Recruter du personnel étranger en France implique des démarches précises. Elles varient selon la nationalité du candidat, son titre de séjour, son droit au séjour et le type de contrat de travail envisagé. Ce contenu vous aide à sécuriser votre procédure d’embauche, de l’autorisation de travail aux formalités d’embauche d’un salarié étranger, pour avancer en conformité et sans perte de temps.
La procédure d’embauche ne suit pas les mêmes règles pour un travailleur étranger ressortissant de l’Union européenne et pour un salarié étranger en France venant d’un pays tiers. Pour l’employeur, cette distinction est décisive. Elle conditionne les vérifications à mener, les échanges avec la préfecture et, dans certains cas, la demande d’autorisation de travail avant même de signer le contrat de travail.

Pour les détails sur l’embauche d’un salarié roumain, consultez notre guide : embauche salarié roumain. Pour les points de vigilance liés au contrat de travail, consultez notre ressource : contrat de travail en France pour un travailleur étranger.
En cas de détachement, des règles complémentaires s’ajoutent à la procédure d’embauche habituelle. Nous vous recommandons notre guide dédié : embaucher travailleur détaché.
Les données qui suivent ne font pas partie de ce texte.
-- ==== Sys2Proof/Laws/State.lean ====
section
/-!
SUPPORT. One lemma for each field of the state under each plain update, so that no proof unfolds a record update; and
what a table entry reads as after an update of one entry.
-/
namespace Sys2Proof.Machine

variable (s : State)

/-! ## State.mapTile -/

@[simp] theorem State.mapTile_pending (t : Nat) (f : Tile → Tile) : (s.mapTile t f).pending = s.pending := rfl
@[simp] theorem State.mapTile_clock (t : Nat) (f : Tile → Tile) : (s.mapTile t f).clock = s.clock := rfl
@[simp] theorem State.mapTile_freeCount (t : Nat) (f : Tile → Tile) : (s.mapTile t f).freeCount = s.freeCount := rfl
@[simp] theorem State.mapTile_resp (t : Nat) (f : Tile → Tile) : (s.mapTile t f).resp = s.resp := rfl
@[simp] theorem State.mapTile_msix (t : Nat) (f : Tile → Tile) : (s.mapTile t f).msix = s.msix := rfl
@[simp] theorem State.mapTile_pageRequests (t : Nat) (f : Tile → Tile) : (s.mapTile t f).pageRequests =
    s.pageRequests := rfl
@[simp] theorem State.mapTile_sel (t : Nat) (f : Tile → Tile) : (s.mapTile t f).sel = s.sel := rfl
@[simp] theorem State.mapTile_readLatch (t : Nat) (f : Tile → Tile) : (s.mapTile t f).readLatch = s.readLatch := rfl
@[simp] theorem State.mapTile_lowHeld (t : Nat) (f : Tile → Tile) : (s.mapTile t f).lowHeld = s.lowHeld := rfl
@[simp] theorem State.mapTile_mode (t : Nat) (f : Tile → Tile) : (s.mapTile t f).mode = s.mode := rfl
@[simp] theorem State.mapTile_wdog (t : Nat) (f : Tile → Tile) : (s.mapTile t f).wdog = s.wdog := rfl
@[simp] theorem State.mapTile_cancelTag (t : Nat) (f : Tile → Tile) : (s.mapTile t f).cancelTag = s.cancelTag := rfl
@[simp] theorem State.mapTile_cancelRing (t : Nat) (f : Tile → Tile) : (s.mapTile t f).cancelRing =
    s.cancelRing := rfl
@[simp] theorem State.mapTile_cancelResult (t : Nat) (f : Tile → Tile) : (s.mapTile t f).cancelResult =
    s.cancelResult := rfl
@[simp] theorem State.mapTile_jobAge (t : Nat) (f : Tile → Tile) : (s.mapTile t f).jobAge = s.jobAge := rfl
@[simp] theorem State.mapTile_halt (t : Nat) (f : Tile → Tile) : (s.mapTile t f).halt = s.halt := rfl
@[simp] theorem State.mapTile_telemSel (t : Nat) (f : Tile → Tile) : (s.mapTile t f).telemSel = s.telemSel := rfl
@[simp] theorem State.mapTile_tele (t : Nat) (f : Tile → Tile) : (s.mapTile t f).tele = s.tele := rfl
@[simp] theorem State.mapTile_psetLoader (t : Nat) (f : Tile → Tile) : (s.mapTile t f).psetLoader =
    s.psetLoader := rfl
@[simp] theorem State.mapTile_psets (t : Nat) (f : Tile → Tile) : (s.mapTile t f).psets = s.psets := rfl
@[simp] theorem State.mapTile_prkLoader (t : Nat) (f : Tile → Tile) : (s.mapTile t f).prkLoader = s.prkLoader := rfl
@[simp] theorem State.mapTile_prks (t : Nat) (f : Tile → Tile) : (s.mapTile t f).prks = s.prks := rfl
@[simp] theorem State.mapTile_rings (t : Nat) (f : Tile → Tile) : (s.mapTile t f).rings = s.rings := rfl
@[simp] theorem State.mapTile_evq (t : Nat) (f : Tile → Tile) : (s.mapTile t f).evq = s.evq := rfl
@[simp] theorem State.mapTile_rrNext (t : Nat) (f : Tile → Tile) : (s.mapTile t f).rrNext = s.rrNext := rfl
@[simp] theorem State.mapTile_jobs (t : Nat) (f : Tile → Tile) : (s.mapTile t f).jobs = s.jobs := rfl
@[simp] theorem State.mapTile_groups (t : Nat) (f : Tile → Tile) : (s.mapTile t f).groups = s.groups := rfl
@[simp] theorem State.mapTile_tiles (t : Nat) (f : Tile → Tile) : (s.mapTile t f).tiles =
    Tab.put s.tiles t (f (s.tile t)) := rfl
@[simp] theorem State.mapTile_spares (t : Nat) (f : Tile → Tile) : (s.mapTile t f).spares = s.spares := rfl
@[simp] theorem State.mapTile_mem (t : Nat) (f : Tile → Tile) : (s.mapTile t f).mem = s.mem := rfl
@[simp] theorem State.mapTile_linePoison (t : Nat) (f : Tile → Tile) : (s.mapTile t f).linePoison =
    s.linePoison := rfl
@[simp] theorem State.mapTile_hbm (t : Nat) (f : Tile → Tile) : (s.mapTile t f).hbm = s.hbm := rfl
@[simp] theorem State.mapTile_poisonRequests (t : Nat) (f : Tile → Tile) : (s.mapTile t f).poisonRequests =
    s.poisonRequests := rfl
@[simp] theorem State.mapTile_nearScrub (t : Nat) (f : Tile → Tile) : (s.mapTile t f).nearScrub = s.nearScrub := rfl
@[simp] theorem State.mapTile_link (t : Nat) (f : Tile → Tile) : (s.mapTile t f).link = s.link := rfl
@[simp] theorem State.mapTile_errs (t : Nat) (f : Tile → Tile) : (s.mapTile t f).errs = s.errs := rfl
@[simp] theorem State.mapTile_dies (t : Nat) (f : Tile → Tile) : (s.mapTile t f).dies = s.dies := rfl
@[simp] theorem State.mapTile_power (t : Nat) (f : Tile → Tile) : (s.mapTile t f).power = s.power := rfl
@[simp] theorem State.mapTile_pins (t : Nat) (f : Tile → Tile) : (s.mapTile t f).pins = s.pins := rfl
@[simp] theorem State.mapTile_trust (t : Nat) (f : Tile → Tile) : (s.mapTile t f).trust = s.trust := rfl
@[simp] theorem State.mapTile_mbx (t : Nat) (f : Tile → Tile) : (s.mapTile t f).mbx = s.mbx := rfl
@[simp] theorem State.mapTile_bodkin (t : Nat) (f : Tile → Tile) : (s.mapTile t f).bodkin = s.bodkin := rfl
@[simp] theorem State.mapTile_cvus (t : Nat) (f : Tile → Tile) : (s.mapTile t f).cvus = s.cvus := rfl
@[simp] theorem State.mapTile_boot (t : Nat) (f : Tile → Tile) : (s.mapTile t f).boot = s.boot := rfl
@[simp] theorem State.mapTile_flash (t : Nat) (f : Tile → Tile) : (s.mapTile t f).flash = s.flash := rfl
@[simp] theorem State.mapTile_jtag (t : Nat) (f : Tile → Tile) : (s.mapTile t f).jtag = s.jtag := rfl

/-! ## State.mapStack -/

@[simp] theorem State.mapStack_pending (k : Nat) (f : Stack → Stack) : (s.mapStack k f).pending = s.pending := rfl
@[simp] theorem State.mapStack_clock (k : Nat) (f : Stack → Stack) : (s.mapStack k f).clock = s.clock := rfl
@[simp] theorem State.mapStack_freeCount (k : Nat) (f : Stack → Stack) : (s.mapStack k f).freeCount =
    s.freeCount := rfl
@[simp] theorem State.mapStack_resp (k : Nat) (f : Stack → Stack) : (s.mapStack k f).resp = s.resp := rfl
@[simp] theorem State.mapStack_msix (k : Nat) (f : Stack → Stack) : (s.mapStack k f).msix = s.msix := rfl
@[simp] theorem State.mapStack_pageRequests (k : Nat) (f : Stack → Stack) : (s.mapStack k f).pageRequests =
    s.pageRequests := rfl
@[simp] theorem State.mapStack_sel (k : Nat) (f : Stack → Stack) : (s.mapStack k f).sel = s.sel := rfl
@[simp] theorem State.mapStack_readLatch (k : Nat) (f : Stack → Stack) : (s.mapStack k f).readLatch =
    s.readLatch := rfl
@[simp] theorem State.mapStack_lowHeld (k : Nat) (f : Stack → Stack) : (s.mapStack k f).lowHeld = s.lowHeld := rfl
@[simp] theorem State.mapStack_mode (k : Nat) (f : Stack → Stack) : (s.mapStack k f).mode = s.mode := rfl
@[simp] theorem State.mapStack_wdog (k : Nat) (f : Stack → Stack) : (s.mapStack k f).wdog = s.wdog := rfl
@[simp] theorem State.mapStack_cancelTag (k : Nat) (f : Stack → Stack) : (s.mapStack k f).cancelTag =
    s.cancelTag := rfl
@[simp] theorem State.mapStack_cancelRing (k : Nat) (f : Stack → Stack) : (s.mapStack k f).cancelRing =
    s.cancelRing := rfl
@[simp] theorem State.mapStack_cancelResult (k : Nat) (f : Stack → Stack) : (s.mapStack k f).cancelResult =
    s.cancelResult := rfl
@[simp] theorem State.mapStack_jobAge (k : Nat) (f : Stack → Stack) : (s.mapStack k f).jobAge = s.jobAge := rfl
@[simp] theorem State.mapStack_halt (k : Nat) (f : Stack → Stack) : (s.mapStack k f).halt = s.halt := rfl
@[simp] theorem State.mapStack_telemSel (k : Nat) (f : Stack → Stack) : (s.mapStack k f).telemSel = s.telemSel := rfl
@[simp] theorem State.mapStack_tele (k : Nat) (f : Stack → Stack) : (s.mapStack k f).tele = s.tele := rfl
@[simp] theorem State.mapStack_psetLoader (k : Nat) (f : Stack → Stack) : (s.mapStack k f).psetLoader =
    s.psetLoader := rfl
@[simp] theorem State.mapStack_psets (k : Nat) (f : Stack → Stack) : (s.mapStack k f).psets = s.psets := rfl
@[simp] theorem State.mapStack_prkLoader (k : Nat) (f : Stack → Stack) : (s.mapStack k f).prkLoader =
    s.prkLoader := rfl
@[simp] theorem State.mapStack_prks (k : Nat) (f : Stack → Stack) : (s.mapStack k f).prks = s.prks := rfl
@[simp] theorem State.mapStack_rings (k : Nat) (f : Stack → Stack) : (s.mapStack k f).rings = s.rings := rfl
@[simp] theorem State.mapStack_evq (k : Nat) (f : Stack → Stack) : (s.mapStack k f).evq = s.evq := rfl
@[simp] theorem State.mapStack_rrNext (k : Nat) (f : Stack → Stack) : (s.mapStack k f).rrNext = s.rrNext := rfl
@[simp] theorem State.mapStack_jobs (k : Nat) (f : Stack → Stack) : (s.mapStack k f).jobs = s.jobs := rfl
@[simp] theorem State.mapStack_groups (k : Nat) (f : Stack → Stack) : (s.mapStack k f).groups = s.groups := rfl
@[simp] theorem State.mapStack_tiles (k : Nat) (f : Stack → Stack) : (s.mapStack k f).tiles = s.tiles := rfl
@[simp] theorem State.mapStack_spares (k : Nat) (f : Stack → Stack) : (s.mapStack k f).spares = s.spares := rfl
@[simp] theorem State.mapStack_mem (k : Nat) (f : Stack → Stack) : (s.mapStack k f).mem = s.mem := rfl
@[simp] theorem State.mapStack_linePoison (k : Nat) (f : Stack → Stack) : (s.mapStack k f).linePoison =
    s.linePoison := rfl
@[simp] theorem State.mapStack_hbm (k : Nat) (f : Stack → Stack) : (s.mapStack k f).hbm =
    Tab.put s.hbm k (f (s.stack k)) := rfl
@[simp] theorem State.mapStack_poisonRequests (k : Nat) (f : Stack → Stack) : (s.mapStack k f).poisonRequests =
    s.poisonRequests := rfl
@[simp] theorem State.mapStack_nearScrub (k : Nat) (f : Stack → Stack) : (s.mapStack k f).nearScrub =
    s.nearScrub := rfl
@[simp] theorem State.mapStack_link (k : Nat) (f : Stack → Stack) : (s.mapStack k f).link = s.link := rfl
@[simp] theorem State.mapStack_errs (k : Nat) (f : Stack → Stack) : (s.mapStack k f).errs = s.errs := rfl
@[simp] theorem State.mapStack_dies (k : Nat) (f : Stack → Stack) : (s.mapStack k f).dies = s.dies := rfl
@[simp] theorem State.mapStack_power (k : Nat) (f : Stack → Stack) : (s.mapStack k f).power = s.power := rfl
@[simp] theorem State.mapStack_pins (k : Nat) (f : Stack → Stack) : (s.mapStack k f).pins = s.pins := rfl
@[simp] theorem State.mapStack_trust (k : Nat) (f : Stack → Stack) : (s.mapStack k f).trust = s.trust := rfl
@[simp] theorem State.mapStack_mbx (k : Nat) (f : Stack → Stack) : (s.mapStack k f).mbx = s.mbx := rfl
@[simp] theorem State.mapStack_bodkin (k : Nat) (f : Stack → Stack) : (s.mapStack k f).bodkin = s.bodkin := rfl
@[simp] theorem State.mapStack_cvus (k : Nat) (f : Stack → Stack) : (s.mapStack k f).cvus = s.cvus := rfl
@[simp] theorem State.mapStack_boot (k : Nat) (f : Stack → Stack) : (s.mapStack k f).boot = s.boot := rfl
@[simp] theorem State.mapStack_flash (k : Nat) (f : Stack → Stack) : (s.mapStack k f).flash = s.flash := rfl
@[simp] theorem State.mapStack_jtag (k : Nat) (f : Stack → Stack) : (s.mapStack k f).jtag = s.jtag := rfl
En France, le contrat de travail doit être rédigé en français. Une traduction peut être remise au salarié sur demande, mais la version de référence reste celle en français. Le document doit préciser, au minimum, le poste, la qualification, le lieu de travail, la durée hebdomadaire, la période d’essai et la rémunération. Celle-ci ne peut pas être inférieure au SMIC brut horaire (environ 11,65 €) ni au minimum conventionnel applicable.
Un salarié étranger en France bénéficie des mêmes droits qu’un salarié français occupant le même poste, de l’embauche jusqu’à l’exécution du contrat.
Pour les salariés étrangers ressortissants d’un pays hors UE, EEE ou Suisse, l’autorisation de travail est indispensable avant toute prise de poste en France. Le point est simple : aucun emploi salarié ne peut commencer tant que l’accord n’a pas été délivré. Même pendant l’instruction, le travail reste interdit.
Depuis avril 2021, l’employeur effectue la demande d’autorisation de travail en ligne via les plateformes de main-d’œuvre étrangère (PFMOE), disponibles sur le portail de l’administration des étrangers. Cette procédure concerne notamment les personnes déjà en France avec un titre de séjour ne leur permettant pas d’exercer librement une activité salariée. Il n’est donc plus nécessaire de se rendre en préfecture pour déposer le dossier.
La réponse intervient dans un délai de deux mois à compter de la réception d’un dossier complet. Sans retour de l’administration dans ce délai, la demande est considérée comme rejetée. Des recours existent toutefois : recours gracieux, recours hiérarchique auprès du ministre de l’Intérieur, puis recours devant le tribunal administratif si nécessaire.
Certains titres de séjour évitent toute formalité complémentaire. C’est le cas, par exemple, de la carte Talent, de la carte « vie privée et familiale » ou de la carte de résident. Dans ces situations, aucune autorisation de travail supplémentaire n’est requise : l’employeur doit surtout vérifier la validité du document présenté avant l’embauche.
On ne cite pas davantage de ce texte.